Scorrendo le righe del bilancio dell'"Esercizio 2021" si incappa in esborsi che altrove, da tempo, sarebbero finiti sotto la mannaia. Oltre al presidente Giancarlo Coraggio, a Giuliano Amato e agli altri tredici giudici, nel palazzo lavorano 295 persone, 153 delle quali dipendenti di ruolo. Solo per le telefonate di tutti costoro («Telefonia e manutenzione impianto») è preventivata una spesa di 237mila euro. Come se ognuno, dal presidente all'ultimo degli stagisti, passando per i carabinieri, spendesse 64 euro al mese per telefonare. E mentre nel resto del mondo, quello dei normali consumatori, le tariffe telefoniche si abbassano grazie ai benefici effetti della concorrenza, nel palazzo dei dirimpettai di Sergio Mattarella lievitano: rispetto al 2020, la cifra a bilancio aumenta di 31mila euro. Ed è solo una delle tante voci che appaiono fuori scala. I 344mila euro di buoni pasto, ad esempio: cifra che colpisce anche perché supera di ben 54mila euro (+19%), la somma che era stata messa a bilancio nel 2019 e nel 2020.

Eppure la consistenza del personale è diminuita, sebbene di poche persone: come si spiega, allora, quel ritocchino alla spesa per il mangiare? O i «Beni informatici», per il cui acquisto è previsto che nell'anno in corso si spendano 440mila euro, 80mila in più rispetto a quello passato. Un'altra cifra interessante riguarda «Noleggio, assicurazione, manutenzione e spese di funzionamento autovetture». I giudici delle leggi, infatti, hanno diritto all'automobile di servizio: a questo scopo, per il 2021 sono stati stanziati 270mila euro, e almeno in questo caso un risparmio (di 14mila euro) rispetto al 2020 dovrebbe esserci.

 

 

 

 

Nell'epoca del formato Pdf e dei download digitali, la Corte costituzionale prevede di spendere 54mila euro per le proprie pubblicazioni.
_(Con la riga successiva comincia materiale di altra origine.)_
/-- A cold start gives every block its cold-start values under the straps sampled, whatever the state
before (R173, R174, R177). Under the straps of log 6 the state is State.reset. -/
def Obligations.ColdStartResult : Prop :=
  (∀ s : State, exec (.coldStart resetStraps) s = .next { State.reset with pending := s.pending }) ∧
  (∀ (st : Straps) (s : State), ∃ t, exec (.coldStart st) s = .next t ∧
    t.control.straps = st ∧ t.control.tick = 0 ∧ t.control.running = false ∧
    t.control.defaultsInUse = false ∧ t.control.revision = none ∧ t.control.conditions = 1 ∧
    t.control.resetHeld = false ∧
    t.table.entries = [Entry.supplyFault st.station.toNat 0] ∧ t.table.recovery = none ∧
    t.table.origins = List.replicate 250 OriginRecord.cold ∧
    t.scanner = Scanner.reset ∧ t.merge = MergeUnit.reset ∧
    t.riser = RiserLine.reset st.station.toNat 0 ∧ t.pub = Publisher.reset ∧
    t.incident = IncidentMonitor.cold ∧ t.bundles = Four.all Bundle.reset ∧ t.crew = CrewUnit.reset ∧
    t.store.layout = none ∧ t.store.mainQueue = [] ∧ t.store.promoteQueue = [] ∧
    (1 ≤ st.station.toNat ∧ st.station.toNat ≤ 250 →
      t.control.step = .header ∧ t.store.engine = .first .header false) ∧
    (st.station.toNat = 0 ∨ 251 ≤ st.station.toNat →
      t.control.step = .held ∧ t.store.engine = .idle))

/-- A warm restart keeps the tick counter and the picture of the building: foreign entries unconfirmed, own
markers kept where the number is the same, own loop points removed, point 0 admitted in FAULT, and origin
records by the table of R44. The incident is recomputed from the entries kept (R120), the store is as after a
reset but for the loader's read of block 0 (R131, R174), and every other block takes its reset values. That it
holds of a state whose reset input was not asserted is the model's choice (DESIGN CHOICE, log 15), and so is
that checks of the last tick not yet made are dropped (DESIGN CHOICE, log 32). -/
def Obligations.WarmRestartKeepsThePicture : Prop :=
  ∀ (st : Straps) (s : State), TableOk s → ∃ t, exec (.warmRestart st) s = .next t ∧
    t.control.tick = s.control.tick ∧ t.control.straps = st ∧ t.control.running = false ∧
    t.control.conditions = 1 ∧ t.control.resetHeld = false ∧
    (∀ a : Address, a.station ≠ s.own → a.station ≠ st.station.toNat →
      t.entryAt a = (s.entryAt a).map (fun e => { e with confirmed := false, sweep := false })) ∧
    (∀ i, 64 ≤ i → t.entryAt ⟨st.station.toNat, i⟩ =
      if st.station.toNat = s.own then s.entryAt ⟨s.own, i⟩ else none) ∧
    (∀ i, i < 64 → t.entryAt ⟨st.station.toNat, i⟩ =
      if i = 0 then some (Entry.supplyFault st.station.toNat s.control.tick) else none) ∧
    (st.station.toNat ≠ s.own → ∀ i, t.entryAt ⟨s.own, i⟩ = none) ∧
    (∀ x, x ≠ st.station.toNat → 1 ≤ x → x ≤ s.table.origins.length →
      (t.origin x).status = (if (∃ e ∈ t.entries, e.addr.station = x) then .silent else .unknown) ∧
      (t.origin x).held = none ∧ (t.origin x).interval = (s.origin x).interval ∧
      (t.origin x).silence = 0 ∧ (t.origin x).overflow = (s.origin x).overflow ∧
      (t.origin x).revision = (s.origin x).revision ∧
      (t.origin x).conditions = (s.origin x).conditions ∧ (t.origin x).resync = .none) ∧
    t.table.recovery = none ∧ t.table.clearHold = 600 ∧ t.scanner = Scanner.reset ∧
    t.merge = MergeUnit.reset ∧
    t.riser = RiserLine.reset st.station.toNat s.control.tick ∧ t.pub = Publisher.reset ∧
    t.bundles = Four.all Bundle.reset ∧ t.crew = CrewUnit.reset ∧
    t.incident.alarmCount = (t.entries.filter (fun e => e.state == .alarm)).length ∧
    (t.incident.active = true ↔ ∃ e ∈ t.entries, e.state = .alarm) ∧
    ((∀ e ∈ t.entries, e.state ≠ .alarm) → t.incident.origin = none) ∧
    (∀ e ∈ t.entries, e.state = .alarm →
      (∀ x ∈ t.entries, x.state = .alarm → x.addr ≠ e.addr → e.localSince < x.localSince ∨
        (e.localSince = x.localSince ∧ e.addr.before x.addr = true)) →
      t.incident.origin = some ⟨e.addr, e.loc, e.localSince⟩) ∧
    t.incident.vertical = false ∧ t.incident.lateral = false ∧ t.incident.hold = none ∧
    t.incident.incidentHold = 3000 ∧ t.incident.spreadFloors = 2 ∧
    t.incident.groups = List.replicate 16 0 ∧
    t.store.layout = none ∧ t.store.mainQueue = [] ∧ t.store.promoteQueue = [] ∧
    t.store.rereads = 0 ∧ t.store.damaged = 0 ∧ t.store.absent = 0 ∧
    t.control.defaultsInUse = false ∧ t.control.revision = none ∧ t.control.loadedRecord = none ∧
    (1 ≤ st.station.toNat ∧ st.station.toNat ≤ 250 →
      t.control.step = .header ∧ t.store.engine = .first .header false) ∧
    (st.station.toNat = 0 ∨ 251 ≤ st.station.toNat →
      t.control.step = .held ∧ t.store.engine = .idle)

/-- The values that the spec's tables give for a cold start stand in State.reset (R5, R44, R48, R71, R86, R107,
R131, R137, R155, R172), its straps and the read of block 0 in flight apart (log 6). -/
def Obligations.ResetLeavesTheTableValues : Prop :=
  State.reset.control.running = false ∧ State.reset.control.defaultsInUse = false ∧
  State.reset.control.revision = none ∧ State.reset.control.loadedRecord = none ∧
  State.reset.control.tick = 0 ∧ State.reset.hasCondition .supply = true ∧
  (∀ c : Condition, c ≠ .supply → State.reset.hasCondition c = false) ∧
  State.reset.merge.queue = [] ∧ State.reset.merge.overrun = 0 ∧ State.reset.merge.rejected = 0 ∧
  State.reset.merge.repeats = 0 ∧ State.reset.merge.old = 0 ∧
  State.reset.riser.tx = .empty ∧ State.reset.riser.quiet = false ∧ State.reset.riser.stuckTimer = 0 ∧
  State.reset.riser.rx = .idle ∧ State.reset.riser.collisionTotal = 0 ∧ State.reset.riser.giveUps = 0 ∧
  State.reset.riser.checkErrors = 0 ∧ State.reset.riser.lengthErrors = 0 ∧
  State.reset.riser.stuckCount = 0 ∧
  State.reset.pub.change = [] ∧ State.reset.pub.level = [] ∧ State.reset.pub.seq = 0 ∧
  State.reset.pub.summaryCounter = 64 ∧ State.reset.pub.fullsetDue = true ∧
  State.reset.pub.startPending = true ∧ State.reset.pub.cursor = none ∧
  State.reset.pub.frameStart = none ∧ (∀ i, State.reset.pub.copyAt i = none) ∧
  State.reset.incident.active = false ∧ State.reset.incident.alarmCount = 0 ∧
  State.reset.incident.origin = none ∧ State.reset.incident.hold = none ∧
  State.reset.incident.incidentHold = 3000 ∧ State.reset.incident.spreadFloors = 2 ∧
  State.reset.incident.vertical = false ∧ State.reset.incident.lateral = false ∧
  (∀ c, c < 16 → State.reset.incident.groups.getD c 1 = 0) ∧
  State.reset.incident.groups.length = 16 ∧
  State.reset.scanner.channels.length = 64 ∧ State.reset.scanner.divider = 1 ∧
  (∀ i, i < 64 → State.reset.scanner.chan i =
    { state := if i = 0 then .fault else .normal, candidate := none, counter := 0, armed := false,
      lastLevel := 0 }) ∧
  State.reset.table.origins.length = 250 ∧ State.reset.table.recovery = none ∧
  (∀ x, 1 ≤ x → x ≤ 250 → State.reset.origin x =
    { status := .unknown, held := none, interval := 64, silence := 0, overflow := false,
      revision := none, conditions := none, resync := .none }) ∧
  State.reset.store.layout = none ∧ State.reset.store.mainQueue = [] ∧
  State.reset.store.promoteQueue = [] ∧ State.reset.store.rereads = 0 ∧
  State.reset.store.damaged = 0 ∧ State.reset.store.absent = 0 ∧
  (∀ ch, State.reset.bundle ch =
    { state := .idle, sheet := none, handle := none, urgent := false, readCursor := 0,
      blockCursor := 0, outstanding := 0, buffer := [], pendingMsg := none, head := .owed,
      snapshot := [], matching := 0, overlayCursor := 0, late := [], damagedCount := 0,
      pendingSheet := none }) ∧
  (∀ ch, State.reset.channel ch =
    { attached := none, currentSheet := none, watch0 := none, watch1 := none, notices := 0,
      noticePending := false, pendingAnswer := none, queue := [], condensed := false, list := none,
      listEnds := [] }) ∧
  State.reset.crew.linkTimer = 0 ∧ State.reset.crew.lastServed = 3 ∧ State.reset.crew.badCheck = 0 ∧
  State.reset.crew.stray = 0 ∧ State.reset.crew.busy = 0 ∧ State.reset.crew.notifyVector = 0xFFFF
Altri 48mila euro è previsto che se ne vadano per la «Fornitura delle uniformi di servizio». Le «Spese postali e di posta elettronica» ammontano a 28mila euro, tremila euro in più rispetto al 2020. Poi, ovviamente, ci sono le pensioni degli ex dipendenti, che gravano anch' esse sul budget (tra cui gli assegni di 25 ex giudici e 12 loro superstiti, non proprio striminziti), e gli stipendi. Un decreto del 2014 ha fissato, per tutti i dipendenti pubblici, un tetto agli emolumenti pari a 240mila euro lordi l'anno. È la cifra che vale per il presidente della Repubblica e per il primo presidente della Cassazione, ma non per i giudici costituzionali. I quali si riunirono e fecero valere quanto stabilito dalla legge del 1953, nella quale si stabilisce che il loro stipendio è «aumentato della metà» rispetto a quello del magistrato ordinario con la funzione più alta. Il risultato è che quattordici di loro hanno una busta paga annua lorda di 360mila euro, corrispondenti, in media, a 169.385 euro netti.

Il quindicesimo, il presidente, aggiunge a questa cifra una «indennità di rappresentanza» pari a un quinto della retribuzione, ovvero 72mila euro lordi. Il resto lo fanno la suddetta autovettura di servizio, le spese di viaggio, l'uso di cellulari e pc portatili e quella che nei documenti della Consulta è chiamata la «piccola foresteria, monolocale o bilocale», dietro al Quirinale, «prevalentemente utilizzata dai giudici che risiedono fuori Roma». Insomma, un piccolo mondo antico che resiste a tutto, persino al Covid. Finché c'è chi lo mantiene.